## What to work on
Copy out every line in the entries below that includes "illegalCmd".

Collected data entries

..........

-- ==== Sys2Proof/Laws/Cells.lean ====
section
/-! SUPPORT. The laws of one buffer's cells: reading after writing, reading a filled buffer, and that
every operation keeps the canonical form. -/

namespace Sys2Proof.Machine

@[simp] theorem cellsGet_nil (i : Nat) : cellsGet [] i = none := rfl

theorem cellsGet_cons (k : Nat) (w : Byte) (r : Cells) (i : Nat) :
    cellsGet ((k, w) :: r) i = if k = i then some w else cellsGet r i := rfl

theorem cellsSet_cons (k : Nat) (w : Byte) (r : Cells) (i : Nat) (v : Byte) :
    cellsSet ((k, w) :: r) i v =
      if i < k then (i, v) :: (k, w) :: r
      else if i = k then (i, v) :: r
      else (k, w) :: cellsSet r i v := rfl

theorem cellsGet_set (cs : Cells) (i j : Nat) (v : Byte) :
    cellsGet (cellsSet cs i v) j = if i = j then some v else cellsGet cs j := by
  induction cs with
  | nil => simp [cellsSet, cellsGet]
  | cons c r ih =>
    obtain ⟨k, w⟩ := c
    rw [cellsSet_cons]
    split
    · rw [cellsGet_cons]
    · split
      · subst_vars
        simp only [cellsGet_cons]
        split <;> rfl
      · simp only [cellsGet_cons, ih]
        split <;> split <;> first | rfl | omega

theorem cellsGet_set_same (cs : Cells) (i : Nat) (v : Byte) :
    cellsGet (cellsSet cs i v) i = some v := by
  rw [cellsGet_set, if_pos rfl]

theorem cellsGet_set_other (cs : Cells) {i j : Nat} (v : Byte) (h : i ≠ j) :
    cellsGet (cellsSet cs i v) j = cellsGet cs j := by
  rw [cellsGet_set, if_neg h]

/-- Lookup in cells listed for each index of a list. -/
theorem cellsGet_map (is : List Nat) (f : Nat → Byte) (j : Nat) :
    cellsGet (is.map fun i => (i, f i)) j = if j ∈ is then some (f j) else none := by
  induction is with
  | nil => simp
  | cons i r ih =>
    simp only [List.map_cons, cellsGet_cons, ih, List.mem_cons]
    by_cases h : i = j
    · subst h; simp
    · rw [if_neg h]
      simp [Ne.symm h]

theorem cellsGet_fill (len : Nat) (f : Nat → Byte) (j : Nat) :
    cellsGet (cellsFill len f) j = if j < len then some (f j) else none := by
  simp [cellsFill, cellsGet_map]

theorem cellsRiseFrom_mono {lo lo' : Nat} (h : lo' ≤ lo) :
    ∀ {cs : Cells}, cellsRiseFrom lo cs = true → cellsRiseFrom lo' cs = true
  | [], _ => rfl
  | (k, w) :: r, hr => by
    simp only [cellsRiseFrom, Bool.and_eq_true, decide_eq_true_eq] at hr ⊢
    exact ⟨by omega, hr.2⟩

theorem cellsRiseFrom_set {cs : Cells} {lo i : Nat} (v : Byte) (hi : lo ≤ i)
    (h : cellsRiseFrom lo cs = true) : cellsRiseFrom lo (cellsSet cs i v) = true := by
  induction cs generalizing lo with
  | nil => simp [cellsSet, cellsRiseFrom, hi]
  | cons c r ih =>
    obtain ⟨k, w⟩ := c
    simp only [cellsRiseFrom, Bool.and_eq_true, decide_eq_true_eq] at h
    rw [cellsSet_cons]
    split
    · simp [cellsRiseFrom, hi, h.2]; omega
    · split
      · subst_vars; simp [cellsRiseFrom, h.1, h.2]
      · simp only [cellsRiseFrom, Bool.and_eq_true, decide_eq_true_eq]
        exact ⟨h.1, ih (by omega) h.2⟩

theorem cellsSet_bound {cs : Cells} {len i : Nat} (v : Byte) (hi : i < len)
    (h : cs.all (fun c => decide (c.1 < len)) = true) :
    (cellsSet cs i v).all (fun c => decide (c.1 < len)) = true := by
  induction cs with
  | nil => simp [cellsSet, hi]
  | cons c r ih =>
    obtain ⟨k, w⟩ := c
    simp only [List.all_cons, Bool.and_eq_true, decide_eq_true_eq] at h
    rw [cellsSet_cons]
    split
    · simp only [List.all_cons, Bool.and_eq_true, decide_eq_true_eq]
      exact ⟨hi, h.1, h.2⟩
    · split
      · simp only [List.all_cons, Bool.and_eq_true, decide_eq_true_eq]
        exact ⟨hi, h.2⟩
      · simp only [List.all_cons, Bool.and_eq_true, decide_eq_true_eq]
        exact ⟨h.1, ih h.2⟩

/-- A write inside a buffer keeps the canonical form. -/
theorem cellsWf_set {cs : Cells} {len i : Nat} (v : Byte) (hi : i < len)
    (h : cellsWf len cs = true) : cellsWf len (cellsSet cs i v) = true := by
  simp only [cellsWf, Bool.and_eq_true] at h ⊢
  exact ⟨cellsRiseFrom_set v (Nat.zero_le i) h.1, cellsSet_bound v hi h.2⟩

theorem cellsRiseFrom_range' (f : Nat → Byte) :
    ∀ (m lo : Nat), cellsRiseFrom lo ((List.range' lo m).map fun i => (i, f i)) = true
  | 0, _ => rfl
  | m + 1, lo => by
    simp [List.range'_succ, cellsRiseFrom, cellsRiseFrom_range' f m (lo + 1)]

/-- A filled buffer is in canonical form. -/
theorem cellsWf_fill (len : Nat) (f : Nat → Byte) : cellsWf len (cellsFill len f) = true := by
  simp only [cellsWf, cellsFill, Bool.and_eq_true]
  refine ⟨?_, ?_⟩
  · rw [List.range_eq_range']
    exact cellsRiseFrom_range' f len 0
  · simp

end Sys2Proof.Machine
end

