-- ==== Sys2Proof/Tests/Slice0.lean ====
section
/-! SUPPORT. The model's own tests: words written out from the spec's encoding, the ill-formed terms
WellFormed refuses, the vectors of spec/95_test_vectors.md, and for each statement with hypotheses a
state and operands that meet them. Expected values are the spec's. -/

namespace Sys2Proof.Machine

/-! ### Well-formedness: one ill-formed term for each check -/

theorem test_wf_commands : [Instr.runA, .runB, .runC, .runD, .runAll].all Instr.wellFormed := by decide
theorem test_wf_accepts_loop :
    scriptWellFormed [.label (.named 1), .read statusAddr 0, .jz 0 2#8 (.named 1), .halt] := by decide
theorem test_wf_refuses_jz_to_missing_label :
    scriptWellFormed [.label (.named 1), .jz 0 2#8 (.named 2)] = false := by decide
theorem test_wf_refuses_jnz_to_missing_label :
    scriptWellFormed [.jnz 0 2#8 (.named 2), .halt] = false := by decide
theorem test_wf_refuses_label_twice :
    scriptWellFormed [.label (.named 1), .halt, .label (.named 1)] = false := by decide

theorem test_wf_accepts_source_script :
    srcWellFormed [.plain (.label (.named 1)), .load .inp 0 [1#8, 2#8], .cmd .runA, .waitDone, .waitIdle,
      .clear, .fill .out 0x7FFF 1 0#8, .plain (.jz 1 2#8 (.named 1)), .plain .halt] := by decide
theorem test_wf_refuses_fresh_label :
    srcWellFormed [.plain (.label (.fresh 1)), .waitDone] = false ∧
      srcWellFormed [.waitDone, .plain (.jz 0 2#8 (.fresh 0))] = false := by decide
theorem test_wf_refuses_jump_to_missing_label :
    srcWellFormed [.waitDone, .plain (.jnz 0 2#8 (.named 1))] = false := by decide
/-- OUT + 0x8000 is 0x10000, no 16-bit address (R70, R71). -/
theorem test_wf_refuses_addresses_past_the_port :
    srcWellFormed [.fill .out 0x7FFF 2 0#8] = false ∧
      srcWellFormed [.load .out 0x8000 [1#8]] = false := by decide

/-! ### Decoding: Z (bits 7:3) and OP (bits 2:0) of R120 -/

theorem test_decode_runA : decode ((0b00000#5) ++ (0b001#3)) = .ok .runA := by decide
theorem test_decode_runB : decode ((0b00000#5) ++ (0b010#3)) = .ok .runB := by decide
theorem test_decode_runC : decode ((0b00000#5) ++ (0b011#3)) = .ok .runC := by decide
theorem test_decode_runD : decode ((0b00000#5) ++ (0b100#3)) = .ok .runD := by decide
theorem test_decode_runAll : decode ((0b00000#5) ++ (0b101#3)) = .ok .runAll := by decide
theorem test_decode_refuses_unassigned_op :
    decode 0x00#8 = .error (.unassignedOp 0x00#8) ∧ decode 0x06#8 = .error (.unassignedOp 0x06#8) ∧
      decode 0x07#8 = .error (.unassignedOp 0x07#8) := by decide
theorem test_decode_refuses_reserved_bits :
    decode 0x09#8 = .error (.reservedBits 0x09#8) ∧ decode 0xFF#8 = .error (.reservedBits 0xFF#8) := by
  decide
theorem test_decode_table_words :
    decodeTableWord 8 1 = some .runA ∧ decodeTableWord 8 2 = some .runB ∧
      decodeTableWord 8 3 = some .runC ∧ decodeTableWord 8 4 = some .runD ∧
      decodeTableWord 8 5 = some .runAll ∧ decodeTableWord 8 6 = none := by decide

/-! ### The address map (R71) where rows meet -/

theorem test_target_edges :
    target 0x1FFF#16 = .buffer .inp 8191 ∧ target 0x2000#16 = .buffer .ba 0 ∧
      target 0x3FFF#16 = .buffer .ba 8191 ∧ target 0x4000#16 = .buffer .bb 0 ∧
      target 0x5FFF#16 = .buffer .bb 8191 ∧ target 0x6000#16 = .buffer .bc 0 ∧
      target 0x7FFF#16 = .buffer .bc 8191 ∧ target 0x8000#16 = .buffer .out 0 ∧
      target 0xBFFF#16 = .buffer .out 16383 ∧ target 0xC000#16 = .cmd ∧
      target 0xC003#16 = .geom ∧ target 0xC004#16 = .reserved ∧ target 0xFFFF#16 = .reserved := by
  decide

/-! ### merge_bits, dest, expand and the index maps (95 sections 2.1 to 2.4) -/

theorem test_mergeBits :
    mergeBits 0xA5#8 0x3C#8 = 0x4EB1#16 ∧ mergeBits 0xF0#8 0x0F#8 = 0x55AA#16 ∧
      mergeBits 0x80#8 0x01#8 = 0x4002#16 := by decide
theorem test_dest :
    dest 0 1 = 32 ∧ dest 0 8 = 2 ∧ dest 0 127 = 254 ∧ dest 0 129 = 288 ∧ dest 1 0 = 4096 ∧
      dest 1 2047 = 8190 := by decide
theorem test_expand :
    (expandHi 0xE4#8, expandLo 0xE4#8) = (0x32#8, 0x10#8) ∧
      (expandHi 0x9C#8, expandLo 0x9C#8) = (0x21#8, 0x30#8) := by decide
/-- 95 section 2.1: IN index i is found at BA index j, so `indexA j = i`. -/
theorem test_indexA :
    indexA 7943 = 0 ∧ indexA 7936 = 7 ∧ indexA 8184 = 255 ∧ indexA 4344 = 4095 ∧
      indexA 3847 = 4096 ∧ indexA 248 = 8191 := by decide
/-- 95 section 2.2: BA index i is found at BB index j, so `indexB j = i`. -/
theorem test_indexB :
    indexB 2048 = 8 ∧ indexB 8 = 16 ∧ indexB 2056 = 24 ∧ indexB 4088 = 4088 ∧ indexB 6144 = 4104 ∧
      indexB 8191 = 8191 := by decide

/-! ### A state with one source byte set, for the stages (95 section 2.5, first row) -/

/-- Buffer `X` all 0 but byte `k`, which is 0x80; the rest as after reset. -/
def oneByte (X : Buf) (k : Nat) : State :=
  State.reset.fillBuf X fun i => if i = k then 0x80#8 else 0x00#8

theorem byte_oneByte (X : Buf) (k : Nat) {i : Nat} (h : i < Config.bufLen X) :
    (oneByte X k).byte X i = if i = k then 0x80#8 else 0x00#8 :=
  byte_fillBuf_same State.reset X _ h

theorem test_runA_moves_in0_to_ba7943 :
    ∃ t, exec .runA (oneByte .inp 0) = .next t ∧ t.byte .ba 7943 = 0x80#8 ∧
      t.byte .ba 7942 = 0x00#8 := by
  refine ⟨_, rfl, ?_, ?_⟩ <;>
    rw [byte_execRunA rfl (by omega), byte_oneByte _ _ (by decide)] <;> decide

theorem test_runB_moves_ba8_to_bb2048 :
    ∃ t, exec .runB (oneByte .ba 8) = .next t ∧ t.byte .bb 2048 = 0x80#8 ∧
      t.byte .bb 8 = 0x00#8 := by
  refine ⟨_, rfl, ?_, ?_⟩ <;>
    rw [byte_execRunB rfl (by omega), byte_oneByte _ _ (by decide)] <;> decide

theorem test_runC_merges_bb0 :
    ∃ t, exec .runC (oneByte .bb 0) = .next t ∧ t.byte .bc 0 = 0x40#8 ∧ t.byte .bc 1 = 0x00#8 := by
  have h0 : mergedWord ((oneByte .bb 0).byte .bb) 0 0 = 0x4000#16 := by
    rw [mergedWord_eq, byte_oneByte _ _ (by decide), byte_oneByte _ _ (by decide)]
    decide
  refine ⟨_, rfl, ?_, ?_⟩
  · refine (byte_execRunC rfl (by omega)).trans
      ((stageC_dest (j := 0) _ 0 (by omega)).trans ?_)
    rw [h0]; decide
  · refine (byte_execRunC rfl (by omega)).trans
      ((stageC_dest_succ (j := 0) _ 0 (by omega)).trans ?_)
    rw [h0]; decide

theorem test_runD_expands_bc0 :
    ∃ t, exec .runD (oneByte .bc 0) = .next t ∧ t.byte .out 0 = 0x20#8 ∧ t.byte .out 1 = 0x00#8 := by
  refine ⟨_, rfl, ?_, ?_⟩
  · rw [byte_execRunD rfl (by omega), show (0 : Nat) = 2 * 0 from rfl, stageD_even,
      byte_oneByte _ _ (by decide)]
    decide
  · rw [byte_execRunD rfl (by omega), show (1 : Nat) = 2 * 0 + 1 from rfl, stageD_odd,
      byte_oneByte _ _ (by decide)]
    decide

/-- 95 section 2.5, first row: IN[0] = 80 gives BA[7943] = 80 after RUN_ALL too. -/
theorem test_runAll_writes_ba7943 :
    ∃ t, exec .runAll (oneByte .inp 0) = .next t ∧ t.byte .ba 7943 = 0x80#8 ∧ t.done = true := by
  refine ⟨_, rfl, ?_, rfl⟩
  rw [byte_finish, writeAllStages, writeStageD, byte_fillBuf_other _ _ (by decide), writeStageC,
    byte_fillBuf_other _ _ (by decide), writeStageB, byte_fillBuf_other _ _ (by decide),
    writeStageA, byte_fillBuf_same _ _ _ (by decide), stageA, byte_oneByte _ _ (by decide)]
  decide

/-! ### Command unit, registers and errors (95 section 2.6) -/

/-- Idle, with STATUS and ERRCODE as given. -/
def idleWith (done err : Bool) (code : ErrCode) : State :=
  { State.reset with done := done, err := err, errCode := code }

/-- Busy with `c`, DONE 0. -/
def busyWith (c : Instr) (err : Bool) (code : ErrCode) : State :=
  { State.reset with eng := .running c, busy := true, err := err, errCode := code }

theorem test_V1_status_after_reset : memRead 0xC001#16 State.reset = (0x00#8, State.reset) := by decide
theorem test_V6_illegal_code : memWrite 0xC000#16 0x06#8 State.reset = idleWith false true .illegalCmd := by
  decide
theorem test_V10_accept_keeps_error :
    memWrite 0xC000#16 0x01#8 (idleWith true true .illegalCmd) = busyWith .runA true .illegalCmd ∧
      readStatus (busyWith .runA true .illegalCmd) = 0x05#8 := by decide
theorem test_V12_busy_is_tested_first :
    memWrite 0xC000#16 0xFF#8 (busyWith .runC false .noError) = busyWith .runC true .cmdWhileBusy := by
  decide
theorem test_V13_busy_read :
    memRead 0x0000#16 (busyWith .runA false .noError) = (0x00#8, busyWith .runA true .accessWhileBusy) := by
  decide
theorem test_V14_busy_write :
    memWrite 0x8000#16 0x12#8 (busyWith .runA false .noError) = busyWith .runA true .accessWhileBusy := by
  decide
theorem test_V17_reserved :
    memWrite 0xFFFF#16 0xAA#8 State.reset = State.reset ∧
      memRead 0xFFFF#16 State.reset = (0x00#8, State.reset) := by decide
theorem test_V18_clear_done :
    memWrite 0xC001#16 0x02#8 (idleWith true true .accessWhileBusy) =
      idleWith false true .accessWhileBusy := by decide
theorem test_V19_clear_error :
    memWrite 0xC001#16 0x04#8 (idleWith true true .accessWhileBusy) = idleWith true false .noError := by
  decide
theorem test_V20_busy_bit_ignored :
    memWrite 0xC001#16 0x01#8 (idleWith true true .accessWhileBusy) =
      idleWith true true .accessWhileBusy := by decide
theorem test_V25_idle_reset :
    resetBlock (memWrite 0x0000#16 0x80#8 (idleWith true true .illegalCmd)) =
      memWrite 0x0000#16 0x80#8 State.reset := by decide
theorem test_write_then_read : (memWrite 0x0001#16 0x80#8 State.reset).byte .inp 1 = 0x80#8 := by decide
/-- Writing in either order gives the same memory: the canonical form. -/
theorem test_memory_is_canonical :
    memWrite 0x2000#16 1#8 (memWrite 0x2001#16 2#8 State.reset) =
      memWrite 0x2001#16 2#8 (memWrite 0x2000#16 1#8 State.reset) := by decide
/-- V24: a reset that interrupts RUN_B leaves BA as it was and BB a draw. -/
theorem test_V24_interrupted :
    (resetBlock (busyWith .runB false .noError)).mem.ba = [] ∧
      (resetBlock (busyWith .runB false .noError)).byte .bb 5 = Config.interruptedByte 0 .bb 5 := by
  refine ⟨rfl, ?_⟩
  obtain ⟨m, e, -, -, hi⟩ := resetBlock_running (s := busyWith .runB false .noError) (c := .runB) rfl
  rw [e, State.byte, resetFlags_mem, hi .bb (by decide), cellsGet_fill]
  rfl

/-! ### Stepping -/

/-- After reset, a loaded command's word is executed by the very next step. -/
theorem test_step_runs_loaded_words :
    (∃ t, step (State.reset.withFetchWord 8 1) = .next t ∧ t.done = true) ∧
      (∃ t, step (State.reset.withFetchWord 8 2) = .next t ∧ t.done = true) ∧
      (∃ t, step (State.reset.withFetchWord 8 3) = .next t ∧ t.done = true) ∧
      (∃ t, step (State.reset.withFetchWord 8 4) = .next t ∧ t.done = true) ∧
      ∃ t, step (State.reset.withFetchWord 8 5) = .next t ∧ t.done = true :=
  ⟨⟨_, rfl, rfl⟩, ⟨_, rfl, rfl⟩, ⟨_, rfl, rfl⟩, ⟨_, rfl, rfl⟩, ⟨_, rfl, rfl⟩⟩

/-- A loaded word that is no command is presented by the very next step, which raises ILLEGAL_CMD. -/
theorem test_step_presents_illegal_word :
    ∃ t, step (State.reset.withFetchWord 8 6) = .next t ∧ t.err = true ∧ t.errCode = .illegalCmd ∧
      t.eng = .idle := ⟨_, rfl, rfl, rfl, rfl⟩

/-- The host's script is `sc`, the turns are `ts`, the rest as in `s`. -/
def scripted (sc : List Stmt) (ts : List Turn) (s : State) : State :=
  { s with script := sc, turns := ts }

/-- The polling loop of R126, followed by HALT. -/
def pollScript : List Stmt := expandScript [.waitDone, .plain .halt]
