-- ==== Sys2Proof/Syntax.lean ====
section
/-! DEFINITION. The commands of the block: one constructor per row of the opcode table, each with the operands its rule
names. -/

namespace Sys2Proof
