-- ==== Sys2Proof/Machine/Registers.lean ====
section
/-! DEFINITION. The register tables of the spec: where each register lies (R18), its fields, access codes (R6) and
reset values, one row per register, each citing the rule that gives it. -/

namespace Sys2Proof.Machine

..........

## Response for this exercise
theorem test_V6_illegal_code : memWrite 0xC000#16 0x06#8 State.reset = idleWith false true .illegalCmd := by
    memWrite 0xC000#16 0x01#8 (idleWith true true .illegalCmd) = busyWith .runA true .illegalCmd ∧
      readStatus (busyWith .runA true .illegalCmd) = 0x05#8 := by decide
    resetBlock (memWrite 0x0000#16 0x80#8 (idleWith true true .illegalCmd)) =
    ∃ t, step (State.reset.withFetchWord 8 6) = .next t ∧ t.err = true ∧ t.errCode = .illegalCmd ∧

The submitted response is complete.